YOUR TASK
Match the string "effect" against each line below, and copy every line that matches.

━━ DATA SUPPLIED ━━

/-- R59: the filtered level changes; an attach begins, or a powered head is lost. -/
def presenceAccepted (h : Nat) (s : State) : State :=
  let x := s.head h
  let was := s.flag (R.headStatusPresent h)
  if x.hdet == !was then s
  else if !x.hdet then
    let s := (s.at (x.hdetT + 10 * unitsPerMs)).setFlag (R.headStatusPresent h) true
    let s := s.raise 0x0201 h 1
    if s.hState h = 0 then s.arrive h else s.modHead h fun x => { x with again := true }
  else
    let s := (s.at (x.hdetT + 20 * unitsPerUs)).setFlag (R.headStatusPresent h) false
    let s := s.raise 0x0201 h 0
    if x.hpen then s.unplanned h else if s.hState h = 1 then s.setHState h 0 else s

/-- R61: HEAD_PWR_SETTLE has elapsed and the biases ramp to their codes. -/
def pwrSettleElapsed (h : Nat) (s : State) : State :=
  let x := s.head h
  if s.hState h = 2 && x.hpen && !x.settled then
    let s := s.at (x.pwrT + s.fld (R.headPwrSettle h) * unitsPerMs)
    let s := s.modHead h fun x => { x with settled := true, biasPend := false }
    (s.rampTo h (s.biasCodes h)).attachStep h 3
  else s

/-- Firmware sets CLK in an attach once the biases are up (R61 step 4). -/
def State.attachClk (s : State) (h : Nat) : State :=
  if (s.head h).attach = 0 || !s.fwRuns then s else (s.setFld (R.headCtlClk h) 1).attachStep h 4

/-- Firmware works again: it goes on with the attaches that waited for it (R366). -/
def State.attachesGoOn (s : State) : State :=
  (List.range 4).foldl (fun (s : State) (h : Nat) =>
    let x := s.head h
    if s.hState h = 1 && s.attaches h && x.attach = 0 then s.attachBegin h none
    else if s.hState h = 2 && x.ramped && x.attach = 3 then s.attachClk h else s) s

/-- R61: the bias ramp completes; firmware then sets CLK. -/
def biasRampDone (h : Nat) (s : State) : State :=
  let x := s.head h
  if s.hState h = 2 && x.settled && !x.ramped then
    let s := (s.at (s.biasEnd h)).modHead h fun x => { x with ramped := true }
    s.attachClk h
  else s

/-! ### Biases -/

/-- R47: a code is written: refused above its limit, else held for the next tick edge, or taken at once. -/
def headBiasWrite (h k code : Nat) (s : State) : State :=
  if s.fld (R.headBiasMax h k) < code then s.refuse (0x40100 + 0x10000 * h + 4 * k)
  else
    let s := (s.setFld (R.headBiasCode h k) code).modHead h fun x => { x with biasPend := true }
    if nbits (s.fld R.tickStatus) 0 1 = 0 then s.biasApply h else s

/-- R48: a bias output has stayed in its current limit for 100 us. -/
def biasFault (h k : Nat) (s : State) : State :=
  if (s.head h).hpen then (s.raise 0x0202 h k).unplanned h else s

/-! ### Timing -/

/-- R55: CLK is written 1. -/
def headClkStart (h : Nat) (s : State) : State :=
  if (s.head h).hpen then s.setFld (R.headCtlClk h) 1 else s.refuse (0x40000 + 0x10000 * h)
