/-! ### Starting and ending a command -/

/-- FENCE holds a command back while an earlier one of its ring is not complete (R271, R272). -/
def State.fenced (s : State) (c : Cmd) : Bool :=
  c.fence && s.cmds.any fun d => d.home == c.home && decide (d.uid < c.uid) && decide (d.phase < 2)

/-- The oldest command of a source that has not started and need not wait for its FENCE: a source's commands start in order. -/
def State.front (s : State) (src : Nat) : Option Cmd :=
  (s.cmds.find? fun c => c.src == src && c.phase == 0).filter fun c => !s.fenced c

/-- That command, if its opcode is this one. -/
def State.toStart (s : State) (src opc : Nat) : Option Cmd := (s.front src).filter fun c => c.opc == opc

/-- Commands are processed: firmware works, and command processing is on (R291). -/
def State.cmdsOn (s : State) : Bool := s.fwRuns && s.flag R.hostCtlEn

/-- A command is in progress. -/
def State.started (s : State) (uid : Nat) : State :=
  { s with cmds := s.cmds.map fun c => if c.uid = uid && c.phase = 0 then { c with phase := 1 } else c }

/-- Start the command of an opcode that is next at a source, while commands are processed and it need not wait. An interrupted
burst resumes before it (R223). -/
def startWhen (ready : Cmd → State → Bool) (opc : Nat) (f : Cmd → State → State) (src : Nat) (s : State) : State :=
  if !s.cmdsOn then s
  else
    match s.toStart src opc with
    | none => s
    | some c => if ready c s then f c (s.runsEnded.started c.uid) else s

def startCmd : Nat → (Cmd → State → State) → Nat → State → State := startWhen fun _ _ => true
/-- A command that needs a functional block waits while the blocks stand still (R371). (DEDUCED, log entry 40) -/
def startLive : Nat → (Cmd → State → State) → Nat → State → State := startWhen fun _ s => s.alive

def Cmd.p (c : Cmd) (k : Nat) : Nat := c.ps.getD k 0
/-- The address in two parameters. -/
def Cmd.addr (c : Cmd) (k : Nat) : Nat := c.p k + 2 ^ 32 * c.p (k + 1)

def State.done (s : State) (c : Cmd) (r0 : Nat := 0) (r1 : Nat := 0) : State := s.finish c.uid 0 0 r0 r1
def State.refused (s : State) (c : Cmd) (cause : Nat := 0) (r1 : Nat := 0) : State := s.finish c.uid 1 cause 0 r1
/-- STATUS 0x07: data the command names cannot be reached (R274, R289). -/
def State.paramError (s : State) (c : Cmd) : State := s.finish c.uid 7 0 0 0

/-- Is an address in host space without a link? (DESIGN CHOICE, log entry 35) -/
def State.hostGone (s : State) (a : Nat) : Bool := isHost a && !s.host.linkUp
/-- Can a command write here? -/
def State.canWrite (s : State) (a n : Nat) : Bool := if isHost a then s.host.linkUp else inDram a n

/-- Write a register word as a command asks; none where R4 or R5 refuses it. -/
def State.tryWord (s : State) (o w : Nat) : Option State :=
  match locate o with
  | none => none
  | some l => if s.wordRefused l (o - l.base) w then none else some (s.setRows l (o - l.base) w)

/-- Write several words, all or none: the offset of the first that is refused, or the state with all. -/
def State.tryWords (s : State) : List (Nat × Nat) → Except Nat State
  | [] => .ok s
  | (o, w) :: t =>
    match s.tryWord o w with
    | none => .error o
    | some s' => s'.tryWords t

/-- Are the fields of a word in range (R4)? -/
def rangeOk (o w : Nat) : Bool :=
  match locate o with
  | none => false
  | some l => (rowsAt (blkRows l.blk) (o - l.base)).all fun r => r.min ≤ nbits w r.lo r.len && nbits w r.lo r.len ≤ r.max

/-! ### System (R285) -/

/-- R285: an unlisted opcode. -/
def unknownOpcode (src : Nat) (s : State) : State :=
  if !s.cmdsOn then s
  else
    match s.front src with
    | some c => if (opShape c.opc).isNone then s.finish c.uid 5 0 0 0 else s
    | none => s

━━━
━━ DATA SUPPLIED ━━

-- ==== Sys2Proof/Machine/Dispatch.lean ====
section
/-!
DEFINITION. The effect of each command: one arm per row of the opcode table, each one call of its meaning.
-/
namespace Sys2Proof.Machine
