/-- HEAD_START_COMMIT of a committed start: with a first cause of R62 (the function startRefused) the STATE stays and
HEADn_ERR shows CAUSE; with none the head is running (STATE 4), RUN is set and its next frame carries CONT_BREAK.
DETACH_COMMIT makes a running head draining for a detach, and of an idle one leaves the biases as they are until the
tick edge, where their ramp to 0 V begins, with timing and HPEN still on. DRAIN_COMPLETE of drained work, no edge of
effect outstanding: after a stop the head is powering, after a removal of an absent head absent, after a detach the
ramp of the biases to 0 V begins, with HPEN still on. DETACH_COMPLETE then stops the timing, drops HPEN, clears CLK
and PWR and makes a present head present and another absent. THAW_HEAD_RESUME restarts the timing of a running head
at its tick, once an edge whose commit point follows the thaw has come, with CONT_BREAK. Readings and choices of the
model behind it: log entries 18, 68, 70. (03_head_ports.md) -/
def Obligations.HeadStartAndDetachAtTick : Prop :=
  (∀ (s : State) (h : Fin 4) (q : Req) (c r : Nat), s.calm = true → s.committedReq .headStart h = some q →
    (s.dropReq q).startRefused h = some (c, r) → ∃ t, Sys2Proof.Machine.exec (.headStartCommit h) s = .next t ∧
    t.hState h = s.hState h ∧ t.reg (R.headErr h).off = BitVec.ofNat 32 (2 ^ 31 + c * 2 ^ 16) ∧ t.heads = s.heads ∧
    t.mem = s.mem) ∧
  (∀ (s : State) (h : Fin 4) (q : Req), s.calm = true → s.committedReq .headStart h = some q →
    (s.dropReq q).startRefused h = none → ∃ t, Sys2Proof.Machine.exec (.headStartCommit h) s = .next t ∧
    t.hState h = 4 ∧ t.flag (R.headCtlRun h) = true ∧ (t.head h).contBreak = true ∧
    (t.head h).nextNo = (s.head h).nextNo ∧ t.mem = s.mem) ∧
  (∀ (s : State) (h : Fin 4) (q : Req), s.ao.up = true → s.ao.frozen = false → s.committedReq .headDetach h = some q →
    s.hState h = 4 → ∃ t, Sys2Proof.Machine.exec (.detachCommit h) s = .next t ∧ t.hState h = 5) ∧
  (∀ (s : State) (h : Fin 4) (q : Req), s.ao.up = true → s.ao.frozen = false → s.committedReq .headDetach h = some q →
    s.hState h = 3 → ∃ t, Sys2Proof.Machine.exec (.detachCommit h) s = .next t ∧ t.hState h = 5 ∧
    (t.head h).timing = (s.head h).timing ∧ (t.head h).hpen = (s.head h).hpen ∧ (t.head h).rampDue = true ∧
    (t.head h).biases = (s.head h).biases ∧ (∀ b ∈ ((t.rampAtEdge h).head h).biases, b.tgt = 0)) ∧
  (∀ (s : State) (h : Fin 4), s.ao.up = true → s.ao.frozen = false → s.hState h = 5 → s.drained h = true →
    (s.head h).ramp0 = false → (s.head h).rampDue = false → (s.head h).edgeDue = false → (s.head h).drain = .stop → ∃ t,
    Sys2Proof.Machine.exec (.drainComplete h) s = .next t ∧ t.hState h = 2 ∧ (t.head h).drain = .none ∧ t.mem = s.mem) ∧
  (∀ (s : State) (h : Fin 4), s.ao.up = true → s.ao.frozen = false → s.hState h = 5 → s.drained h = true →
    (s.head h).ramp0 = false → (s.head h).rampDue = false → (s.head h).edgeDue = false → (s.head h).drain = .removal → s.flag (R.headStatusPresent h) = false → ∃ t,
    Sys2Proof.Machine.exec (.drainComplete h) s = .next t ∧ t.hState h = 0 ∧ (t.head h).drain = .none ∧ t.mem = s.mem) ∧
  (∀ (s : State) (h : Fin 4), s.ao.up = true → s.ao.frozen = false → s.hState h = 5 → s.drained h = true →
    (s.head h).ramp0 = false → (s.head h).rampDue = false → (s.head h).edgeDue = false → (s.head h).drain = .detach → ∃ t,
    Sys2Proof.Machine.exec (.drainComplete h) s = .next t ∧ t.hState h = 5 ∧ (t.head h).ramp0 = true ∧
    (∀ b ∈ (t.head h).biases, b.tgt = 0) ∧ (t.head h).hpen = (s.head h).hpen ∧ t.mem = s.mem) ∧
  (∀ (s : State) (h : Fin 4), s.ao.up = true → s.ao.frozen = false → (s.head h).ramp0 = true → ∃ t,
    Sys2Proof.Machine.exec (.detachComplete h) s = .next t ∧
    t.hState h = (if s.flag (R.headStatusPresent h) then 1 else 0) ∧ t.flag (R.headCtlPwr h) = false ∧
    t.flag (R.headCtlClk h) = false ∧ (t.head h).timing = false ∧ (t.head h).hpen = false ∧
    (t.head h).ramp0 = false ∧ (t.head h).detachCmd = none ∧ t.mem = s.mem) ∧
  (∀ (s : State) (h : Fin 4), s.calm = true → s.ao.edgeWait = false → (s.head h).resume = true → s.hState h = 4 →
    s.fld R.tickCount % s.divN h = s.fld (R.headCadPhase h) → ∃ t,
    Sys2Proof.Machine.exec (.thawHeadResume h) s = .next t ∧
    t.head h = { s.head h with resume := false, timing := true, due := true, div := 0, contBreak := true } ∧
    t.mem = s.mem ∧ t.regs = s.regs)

━━━

OUTPUT BELOW
DEFINITION. The effect of each command: one arm per row of the opcode table, each one call of its meaning.
effect outstanding: after a stop the head is powering, after a removal of an absent head absent, after a detach the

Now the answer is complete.